** Record extracts follows **
/-- A loop whose tick it is takes the values that wait for it: a newly enabled loop at its own first tick. -/
def State.tanDue (s : State) (n l : Nat) : State :=
  let cs := s.tanWaits l
  let t := if s.loopEn l then s else s.takeChanges cs
  if n % (Nat.max 1 (t.tn Cf.TAN_PERIOD l / 5)) = t.tn Cf.TAN_PHASE l ∨ !(t.loopEn l) then
    (s.loopTake l cs).blockStep 7 l
  else s

/-- The loops that have values to take. -/
def State.tanWaiting (s : State) : List Nat :=
  ((s.cfg.waits.filter (fun w => w.2.2.1 == 7)).flatMap (fun w => w.2.2.2)).eraseDups

/-- Tangent takes the values of an item: a loop that runs, or is to run, at its next sample, any other at once. The
answer lists the loops that the item waits for. -/
def State.takenTan (s : State) (cs : List Change) : State × List Nat :=
  let ls := (cs.filterMap (fun c => if keyBlock c.key = 7 then some (keyInst c.key) else none)).eraseDups
  let later := ls.filter (fun l =>
    s.engOn && (s.loopEn l || (s.takeChanges cs).loopEn l || (s.tanWaits l != [])))
  let s1 := (ls.filter (fun l => !(later.contains l))).foldl (fun s l => s.loopTake l cs) s
  let k := (s.takeChanges (s.tanWaiting.flatMap (fun l => s.tanWaits l) ++ cs)).fastLoops.length
  (if 24 < k ∧ ls ≠ [] then s1.log 0x11C7 0 (w32 k) else s1, later)

/-- LOOP_TICK (R253, R254): the tick of this instant, if time has passed the last one served. The tick last served is
kept with loop 0. -/
def execLoopTick (s : State) : Host.Outcome State Fault Refusal :=
  let n := tickOf s.timeT
  if s.engOn ∧ (s.loop 0).tickN ≤ n then
    let s0 := s.tanWaiting.foldl (fun s l => s.tanDue n l) s.expireRemote
    let s1 := s0.loopsSet.foldl (fun s l => s.loopTick n l) s0
    go (s1.setLoop 0 { s1.loop 0 with tickN := n + 1 })
  else go s

end Sys2Proof.Machine
end

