/-- A scan in RUN: one patch, execution, publish. -/
def State.latScan (s : State) : State :=
  let s1 := s.patchNext
  let first := s1.lat.first
  let c := s1.latRun first s1.lat.mem
  let s2 := { s1 with lat := { s1.lat with mem := c.mem, first := false, ran := s1.latProg } }
  let s3 := ((s2.latEvents c.evs).latTime c.n).wrapF Fld.LAT_SCANCNT_COUNT 0 0 1
  let s4 := (s3.latPublish c.mem.m c.mem.q).latPubK c.mem.k
  match s4.reqItem s4.lat.startReq with
  | some it => ({ s4 with lat := { s4.lat with startReq := none } }).complete it stDone
  | none => s4

/-- A scan of the shadow (R346): it publishes to no reader. -/
def State.latShScan (s : State) (n : Nat) (m : LatMem) : State :=
  let c := s.latRun s.lat.first m
  let s1 := { s with lat := { s.lat with shadow := some c.mem, first := false } }
  let s2 := ((s1.latEvents c.evs).latTime c.n).wrapF Fld.LAT_SCANCNT_COUNT 0 0 1
  if s.lat.snapN = n + 1 then s2.latCompare n c.mem.m c.mem.q
  else { s2 with lat := { s2.lat with shImg := some (n, c.mem.m, c.mem.q) } }

/-- The grid index of an instant. -/
def gridOf (t : Int) : Nat := (t / 4294967296 / 50000).toNat

/-- Lattice, which has followed a partner, enters RUN with the mirrored memory, under R347 when the programs differ
(R556). -/
def State.latGo (s : State) : State :=
  if s.latWords = [] then s.latState 0 2
  else
    let s1 := if s.latWords = s.lat.partner.words then { s with lat := { s.lat with first := false, ran := s.latProg } }
      else s.latCarry s.lat.partner
    (s1.latState 1 2).latScan

/-- The scan boundary of grid index `n`, by Lattice's state. -/
def State.latBoundary (s : State) (n : Nat) : State :=
  match s.fld Fld.LAT_STATUS_STATE 0 0 with
  | 1 =>
    match s.reqItem s.lat.stopReq with
    | some it => s.latStopNow it
    | none => s.latScan
  | 2 =>
    match s.reqItem s.lat.startReq with
    | some _ =>
      let s1 := if s.lat.carry then s.latCarry s.lat.ran else s
      (s1.latState 1 0).latScan
    | none => s
  | 3 =>
    if !s.standby then s.latGo else
    match s.reqItem s.lat.shadowReq with
    | some it =>
      let s1 := s.latShadowOn it
      match s1.lat.shadow with
      | some m => s1.latShScan n m
      | none => s1
    | none => s
  | 4 =>
    match s.lat.shadow with
    | some m => s.latShScan n m
    | none => s
  | _ => s

/-- LATTICE_SCAN (R322, R323): the scan of this instant's grid tick, when N mod P = PHASE and it has not been served. -/
def execLatticeScan (s : State) : Host.Outcome State Fault Refusal :=
  let n := gridOf s.timeT
  let p := Nat.max 1 (s.cfN Cf.LAT_SCAN_PERIOD 0 / 50)
  if s.domOn 3 ∧ s.sys.mode = .running ∧ s.mirState ≠ 1 ∧ !s.mir.hold ∧ n % p = s.cfN Cf.LAT_PHASE 0 ∧ s.lat.lastN ≤ n then
    go (({ s with lat := { s.lat with lastN := n + 1 } }).expireRemote.latBoundary n)
  else go s

/-- LAT_TIMER_EXPIRY (R329): the instruction of timer `n` executes with ACC = `acc`, when its elapsed time reaches its
preset by it; its Q changes. In a scan the same happens at the instruction's place in the program. -/
def execLatTimerExpiry (n : Nat) (acc : Bool) (s : State) : Host.Outcome State Fault Refusal :=
  let x := tget timIdle s.lat.mem.tim n
  match s.latWords.find? (fun w => latSp w == 4 && latAd w == n && (0x18 ≤ latOp w && latOp w ≤ 0x1A)) with
  | some w =>
    let d := if s.lat.first then 0 else s.cfN Cf.LAT_SCAN_PERIOD 0
    let pt := (s.cf Cf.LAT_TPRE 0 n).toNat
    let y := timStep (latOp w) x acc d pt
    if s.fld Fld.LAT_STATUS_STATE 0 0 = 1 ∧ x.run ∧ pt ≤ x.et + d ∧ y.q ≠ x.q then
      go (s.setLatMem { s.lat.mem with tim := tset timIdle s.lat.mem.tim n y })
    else go s
  | none => go s

/-! ### Committed values (R158, R343, R349) -/

/-- The reason for which a commit that names LAT is refused; 0 none (R343). -/
def State.latRefuse (s : State) : Nat :=
  let st := s.fld Fld.LAT_STATUS_STATE 0 0
  if st = 0 ∨ st = 3 then 0
  else if st = 2 ∧ !(s.mirState = 2 ∧ s.bit Fld.MIR_STATUS_PARTNER 0 0 ∧
      (s.mir.partnerState = 3 ∨ s.mir.partnerState = 4)) then 0
  else 3

/-- The registers that show the program. -/
def State.latShow (s : State) : State :=
  let ws := s.latWords
  (s.setF Fld.LAT_STATUS_PROGLEN 0 0 ws.length).setF Fld.LAT_STATUS_PROG_DIFF 0 0
    (if (s.mirState == 3 || s.mirState == 4) && ws != s.lat.partner.words then 1 else 0)

/-- Lattice has taken committed values: a program is recorded, and a RESET Lattice on a running module starts. -/
def State.takenLat (s : State) (prog : Bool) : State :=
  let s1 := s.latShow
  let s2 := if prog ∧ s1.latWords ≠ [] then
      s1.log 0x1242 0 (w32 s1.latWords.length) (w32 s1.cfg.imageId) else s1
  match s2.fld Fld.LAT_STATUS_STATE 0 0 with
  | 0 =>
    let s3 := s2.latPubInit
    if s3.standby ∧ s3.domOn 3 ∧ s3.sys.mode = .running ∧ s3.mirState ≠ 1 ∧ s3.latWords ≠ [] then s3.latState 3 2
    else if s3.engOn ∧ s3.latWords ≠ [] then
      (({ s3 with lat := { s3.lat with mem := s3.latCold, first := true } }).latState 1 1)
    else s3
  | 2 => if prog then { s2 with lat := { s2.lat with carry := true } } else s2
  | 4 => s2.latShadowOff 1
  | _ => s2.arcGatesOff

end Sys2Proof.Machine
end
** End of Record extracts **
* Exercise directions *
How many lines of the preceding listing hold the string "takes"? Answer with the number only.

* Exercise result *
2